Q: Fame also offers a great lifestyle. If you could have the lifestyle of one of the characters in Rock War, which one would you choose?

A: I think the second book where all the kids living together at Boot Camp is really appealing. I'm not saying I'd want to live like that all the time, but I have great memories of school trips and being away from home with all your mates!

Q: Often in YA fiction we see young people in isolation so why do you also involve a lot of family and adults in this story?

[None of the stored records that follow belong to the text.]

/-- R213, R216: a call pushes the address after it on the window and goes to its target; a return pops the newest entry.
The window of these threads has room, and an entry. -/
def Sys2Proof.Certificates.CallWindow : Prop :=
  (∀ off fm, Turns (.call off fm) (fun _ t => t.win.length < 4) (fun _ t =>
      { t with win := t.win ++ [t.pc + BitVec.ofNat 64 (4 * fm.words)], pc := t.pc + off.signExtend 64 * 4 }))
  ∧ (∀ f : V3, Turns (.callr f) (fun w t => t.win.length < 4 ∧ bits (f.srcB64 w t) 1 0 = 0) (fun w t =>
      { t with win := t.win ++ [t.pc + BitVec.ofNat 64 (4 * f.fm.words)], pc := f.srcB64 w t }))
  ∧ (∀ fm, Turns (.ret fm) (fun _ t => ∃ ra, t.win.getLast? = some ra ∧ bits ra 1 0 = 0) (fun _ t =>
      { t with win := t.win.dropLast, pc := t.win.getLast?.getD 0 }))

/-- R216: with four entries in the window a call spills the oldest to STKTOP, 8 bytes little-endian; with none a return
refills from below STKTOP. STKTOP moves by 8; outside of the spill area the fault is 0x0D, and on a path other than GEN 0x04.
The accesses land in plain main memory. That STKTOP is its own base in the checks, and what the records of these faults hold as
SPACE and ADDR, is log entry 57. -/
def Sys2Proof.Certificates.CallSpill : Prop := ∀ (s : State) (t : Thread) (w : Workgroup) (pa : Nat),
  (∀ i tgt, ((∃ off fm, i = .call off fm ∧ tgt = t.pc + off.signExtend 64 * 4)
      ∨ (∃ f : V3, i = .callr f ∧ tgt = f.srcB64 w t ∧ bits tgt 1 0 = 0)) →
    i.Alone s t w → t.win.length = 4 →
    (t.stkbase.toNat ≤ t.stktop.toNat → t.stktop.toNat + 8 ≤ t.stklim.toNat → bits t.stktop 63 60 = 0 →
      (∃ ord, s.checkEa w (atCore (s.coreOf t)) { n := 8, align := 8, paths := [0], write := true } t.stktop t.stktop
        = .ok ⟨.main pa, ord⟩) → Sound s t pa 8 →
      Enqueues i s t w { t with win := t.win.drop 1 ++ [t.pc + BitVec.ofNat 64 (4 * i.words)], stktop := t.stktop + 8, pc := tgt }
        pa (natLe 8 (t.win.headD 0).toNat) false)
    ∧ (t.stkbase.toNat ≤ t.stktop.toNat → t.stktop.toNat + 8 ≤ t.stklim.toNat → bits t.stktop 63 60 ≠ 0 → Unanswered s t →
        exec i s = .next (s.raiseCur t.key { code := 0x04, space := 1, addr := (vaOf t.stktop).setWidth 128 }))
    ∧ (t.stktop.toNat < t.stkbase.toNat ∨ t.stklim.toNat < t.stktop.toNat + 8 →
        exec i s = .next (s.raiseCur t.key { code := 0x0D })))
  ∧ (∀ fm, (Instr.ret fm).Alone s t w → t.win = [] →
    (t.stkbase.toNat + 8 ≤ t.stktop.toNat → t.stktop.toNat ≤ t.stklim.toNat → bits t.stktop 63 60 = 0 →
      (∃ ord, s.checkEa w (atCore (s.coreOf t)) { n := 8, align := 8, paths := [0] } (t.stktop - 8) (t.stktop - 8)
        = .ok ⟨.main pa, ord⟩) → Sound s t pa 8 → bits (BitVec.ofNat 64 (leNat (memGetN s.mem pa 8))) 1 0 = 0 →
      Becomes (.ret fm) s { t with stktop := t.stktop - 8, pc := BitVec.ofNat 64 (leNat (memGetN s.mem pa 8)) })
    ∧ (t.stkbase.toNat + 8 ≤ t.stktop.toNat → t.stktop.toNat ≤ t.stklim.toNat → bits t.stktop 63 60 ≠ 0 → Unanswered s t →
        exec (.ret fm) s = .next (s.raiseCur t.key { code := 0x04, space := 1, addr := (vaOf (t.stktop - 8)).setWidth 128 }))
    ∧ (t.stktop.toNat < t.stkbase.toNat + 8 ∨ t.stklim.toNat < t.stktop.toNat →
        exec (.ret fm) s = .next (s.raiseCur t.key { code := 0x0D })))

/-- R213, R216: calls and returns, inside the window and at its ends (log entry 57). -/
def Obligations.CallsAndReturns : Prop := CallWindow ∧ CallSpill

/-- R42, R43, R44: a thread that is filed joins the bin of its workgroup and next PC on its core that is not full; the
32nd thread makes the bin a ready group. Without such a bin it takes one of the core's 64, or the overflow queue. -/
def Sys2Proof.Certificates.Filing : Prop := ∀ (s : State) (t : Thread) (tag : BitVec 4),
  t.tidx ≠ 0xFFFF → (s.thread t.key).isSome = true →
  let s' := s.fileThread t tag
  let bin := s.bins.find? (fun b => b.core == s.coreOf t && b.wg == t.wg && b.pc == t.pc && decide (b.threads.length < 32))
  (∀ b, bin = some b → b.threads.length < 31 →
    s'.thread t.key = some { t with status := .filed, took := false } ∧ s'.overflow = s.overflow ∧ s'.groups = s.groups
    ∧ ∃ b' ∈ s'.bins, b'.id = b.id ∧ b'.core = b.core ∧ b'.wg = b.wg ∧ b'.pc = b.pc ∧ b'.threads = b.threads ++ [t.key])
  ∧ (∀ b, bin = some b → b.threads.length = 31 →
    s'.thread t.key = some { t with status := .ready, took := false }
    ∧ ∃ g ∈ s'.groups, g.core = b.core ∧ ∀ k, k ∈ g.threads ↔ k ∈ b.threads ∨ k = t.key)
  ∧ (bin = none → (s.bins.filter (fun b => b.core == s.coreOf t)).length < 64 →
    s'.thread t.key = some { t with status := .filed, took := false } ∧ s'.groups = s.groups
    ∧ ∃ b' ∈ s'.bins, b'.core = s.coreOf t ∧ b'.wg = t.wg ∧ b'.pc = t.pc ∧ b'.threads = [t.key] ∧ b'.tag = tag)
  ∧ (bin = none → 64 ≤ (s.bins.filter (fun b => b.core == s.coreOf t)).length →
    s'.thread t.key = some { t with status := .filed, took := false } ∧ s'.groups = s.groups ∧ s'.bins = s.bins
    ∧ s'.overflow = s.overflow ++ [{ core := s.coreOf t, key := t.key, pc := t.pc, tag }])

/-- R108, R109, R110, R312: what REFORM, YIELD, EXIT and ERET do to a lone thread. REFORM and ERET file it; YIELD blocks
it; EXIT ends it, and nothing waits for it here. -/
def Sys2Proof.Certificates.FilingInstructions : Prop := ∀ s t w,
  (∀ tag, (Instr.reform tag).Alone s t w →
    exec (.reform tag) s = .next (s.fileThread
      { t with tag := if tag ≠ 0 ∧ t.tag = tag then 0 else t.tag, pc := t.pc + 4 } tag))
  ∧ (∀ hold fm, (Instr.yield hold fm).Alone s t w →
    exec (.yield hold fm) s = .next (s.setThread
      { t with status := .blocked (.yield (t.pc + BitVec.ofNat 64 (4 * fm.words))), insn := s.cur.insn }))
  ∧ (∀ fm, (Instr.exit fm).Alone s t w → s.bars = [] →
    (∀ u ∈ s.threads, u.tidx ≠ 0xFFFF ∧ u.teamWait = none ∧ u.roleTarget = none) →
    exec (.exit fm) s = .next (s.setThread
      { t with status := if t.away.isSome = true then .exiting else .exited, loads := [], tag := 0,
               cur := Vector.replicate 8 0, win := [], insn := s.cur.insn }))
  ∧ (Instr.eret.Alone s t w →
    (t.hnd = true → bits t.epc 1 0 = 0 → exec .eret s = .next (s.fileThread { t with pc := t.epc, hnd := false } 0))
    ∧ (t.hnd = false → exec .eret s = .next (s.raiseCur t.key { code := 0x07 }))
    ∧ (t.hnd = true → bits t.epc 1 0 ≠ 0 → exec .eret s = .next (s.raiseCur t.key { code := 0x05 })))

/-- R42, R43, R44, R108, R109, R110, R312: filing, and the instructions that file, block or end a thread. -/
def Obligations.FiledThreads : Prop := Filing ∧ FilingInstructions

/-- R304: a trapping fault is taken. TRAP saves the address after it, BRK without a debugger its own, and a reserved
opcode its own with code 0x06. -/
def Sys2Proof.Certificates.TrapEntry : Prop := ∀ s t w d, CanTrap s t w d →
  (∀ code fm, (Instr.trap code fm).Alone s t w →
    ∃ s', exec (.trap code fm) s = .next s' ∧ Trapped s s' t w d 0x10 code (t.pc + BitVec.ofNat 64 (4 * fm.words)))
  ∧ (∀ bid fm, (Instr.brk bid fm).Alone s t w → (s.ctx w.ctxn).debug = false →
    ∃ s', exec (.brk bid fm) s = .next s' ∧ Trapped s s' t w d 0x11 bid t.pc)
  ∧ (∀ word, s.cur.keys = [t.key] →
    ∃ s', exec (.reservedOpcode word) s = .next s' ∧ Trapped s s' t w d 0x06 0 t.pc)

/-- R303, R314: SYSC parks a lone thread until the driver replies; its record has CODE 0x10, RES set, SPACE 0x1 and the
operand's address, and RESUME will go on after the instruction. -/
def Sys2Proof.Certificates.ServiceCall : Prop := ∀ s t w d (f : RI8),
  (Instr.sysc f).Alone s t w → (s.ctx w.ctxn).desc = some d → (s.ctx w.ctxn).waiting = [] →
  s.ringRoom (s.ctx w.ctxn) = true →
  ∃ s' u p, exec (.sysc f) s = .next s' ∧ s'.thread t.key = some u ∧ u.status = .parked p
    ∧ p.kind = .sysc (t.pc + BitVec.ofNat 64 (4 * f.fm.words)) ∧ p.seq = some (BitVec.ofNat 32 (s.ctx w.ctxn).fqseq)
    ∧ p.fault.code = 0x10 ∧ p.fault.arg = f.imm.setWidth 16
    ∧ p.fault.addr = (bits (f.srcA64 w t) 51 0).setWidth 128 ||| ((bits (f.srcA64 w t) 63 52).setWidth 128 <<< 68)
    ∧ (p.body.getD 0 0 = 0x10 ∧ p.body.getD 1 0 = 1 ∧ bit (p.body.getD 2 0) 0 = true)
    ∧ u = { t with status := .parked p, insn := s.cur.insn, seen := none }
    ∧ (∀ k, k ≠ t.key → s'.thread k = s.thread k) ∧ s'.wgs = s.wgs ∧ s'.groups = s.groups

/-- R303, R304, R314: entry to the handler by TRAP, BRK and a reserved opcode, and the park of a SYSC. -/
def Obligations.TakenTraps : Prop := TrapEntry ∧ ServiceCall

/-- R304: a fault in the handler, or without a usable TRAPVEC, parks the thread for good and marks its context faulted;
its PC stays on the instruction. -/
def Sys2Proof.Certificates.FaultWithoutHandler : Prop := ∀ (s : State) (t : Thread) (w : Workgroup) (d : CtxDesc) (r : Raise),
  s.thread t.key = some t → s.wg t.wg = some w → w.foreign = none →
  (s.ctx w.ctxn).desc = some d → (s.ctx w.ctxn).waiting = [] → s.ringRoom (s.ctx w.ctxn) = true →
  r.resolvable = false → (r.code ≠ 0x11 ∧ r.code ≠ 0x12) → (t.away ≠ none → Drained s t) →
  (t.tidx = 0xFFFF ∨ t.hnd = true ∨ t.trapvec = 0 ∨ bits t.trapvec 1 0 ≠ 0) →
  let s' := s.raiseCur t.key r
  (∃ u, s'.thread t.key = some u ∧ (∃ p, u.status = .parked p ∧ p.kind = .forever) ∧ u.pc = t.pc ∧ u.v = t.v ∧ u.p = t.p)
  ∧ (s'.ctx w.ctxn).faulted = true ∧ (s'.ctx w.ctxn).fqseq = (s.ctx w.ctxn).fqseq + 1 ∧ s'.wgs = s.wgs

/-- R302, R304: a fault record that waited for room is written at the next place of the ring, and its trapping fault is
taken then. -/
def Sys2Proof.Certificates.RecordThatWaited : Prop := ∀ (s : State) (t : Thread) (w : Workgroup) (d : CtxDesc) (r : Record) rest (p : Park),
  s.thread t.key = some t → s.wg t.wg = some w → (s.ctx w.ctxn).ctxn = w.ctxn → (s.ctx w.ctxn).desc = some d →
  (s.ctx w.ctxn).waiting = r :: rest → s.ringRoom (s.ctx w.ctxn) = true →
  r.keys = [t.key] → r.body.length = 60 → t.status = .parked p → p.kind = .trap → p.seq = none → t.tidx ≠ 0xFFFF →
  t.hnd = false → t.trapvec ≠ 0 → bits t.trapvec 1 0 = 0 → w.foreign = none → (t.away ≠ none → Drained s t) →
  let at' := d.fqbase + 64 * ((s.ctx w.ctxn).fqseq % 2 ^ d.fqlog)
  d.fqbase % 4096 = 0 → s.isCmp at' = false → s.mem.wf = true →
  let record := r.body ++ natLe 4 (s.ctx w.ctxn).fqseq
  ∃ s' u, exec (.faultRecordPost w.ctxn) s = .next s' ∧ s'.thread t.key = some u ∧ (u.status = .filed ∨ u.status = .ready)
    ∧ u = { t with
        pc := t.trapvec, epc := p.fault.epc.getD t.pc, hnd := true, status := u.status
        trapcause := (p.fault.arg.setWidth 64 <<< 16) ||| p.fault.code.setWidth 64
        frec := BitVec.ofNat 512 (leNat record), away := none, hops := 0, took := false }
    ∧ Stored s s' at' record
    ∧ (s'.ctx w.ctxn).waiting = rest ∧ (s'.ctx w.ctxn).fqseq = (s.ctx w.ctxn).fqseq + 1 ∧ s'.wgs = s.wgs

/-- R302, R304: a fault of a thread without a handler, and a record that waited for its queue. -/
def Obligations.HandlerlessFaults : Prop := FaultWithoutHandler ∧ RecordThatWaited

A: Adults are a pain for children's writers! It spoils the story if Harry Potter must ask a grown up's permission every time he goes on an adventure (No Harry, you can't fight Snape. It's after curfew and you have to go tidy your room...).

This is why so many kid's book heroes are usually orphans, or are in an environment like a boarding school where their parents can't boss them around.

But after writing the CHERUB books where the agents are all orphaned kids, I did think it would be more interesting to write a story where the parents are involved most of the time.

Q: You show us some more realistic families, including Jay's large family, and Summer with just her Nan. Do you feel that we see enough representatives of 'real life' in YA books?

A: I always think it's a shame that kids' books divide into escapist fantasies and the kind of gritty issue books about teen pregnancy or gang violence.

Blending family life into a fun story is one of the things about Rock War I am most proud of.

Q: Do you have a favourite character in the series?

A: Summer. I just liked her as soon as I started writing her!

Q: If you could go to any one of the events you describe in the series, which one would you want to be at?

A: I have a fantasy about standing on stage at a stadium, and banging a drum or plucking a guitar, and hearing it amplified through all the massive speaker stacks!

Q: Do any of the Rock War books stand out as a favourite?

A: I planned the Rock War quartet as a single story. In my mind, I see it as this epic 1,200 page book, so I don't really see them as separate books.

I do like the idea that there's a 'Muchamore universe', and all my books link together. So there are cameos from CHERUB characters in Rock War. And in the book I'm writing at the moment, I needed a sponsor for a drone race, and I decide to use Rage Cola from Rock War!

Q: What are you planning to write now that the Rock War series has ended?

A: I really enjoy writing, so I think I'll probably be writing something for as long as I'm capable!

After writing 28 series books over 13 years, I decided it would be interesting to do a standalone book.

Killer T is a thriller, set in the very near future when people are starting to use cheap gene editing technology to alter their bodies.

It will be out in September 2018, and I'm currently working on another stand alone book for 2019.

Q: Is there one place where you feel most comfortable when you're writing?

A: I always write at my desk in my office, though I have a dodgy back so sometimes I end up lying down with my laptop!

Q: What book and film would you recommend to our YA members?

A: It's so hard recommending stuff to people you don't know!

I recently re-read Junk by Melvyn Burgess, and I think it's still probably the best YA book ever.

I tend to prefer indie type films to ones with superheroes whizzing around. I also love heist movies, making Logan Lucky the best thing I've seen at the cinema this year!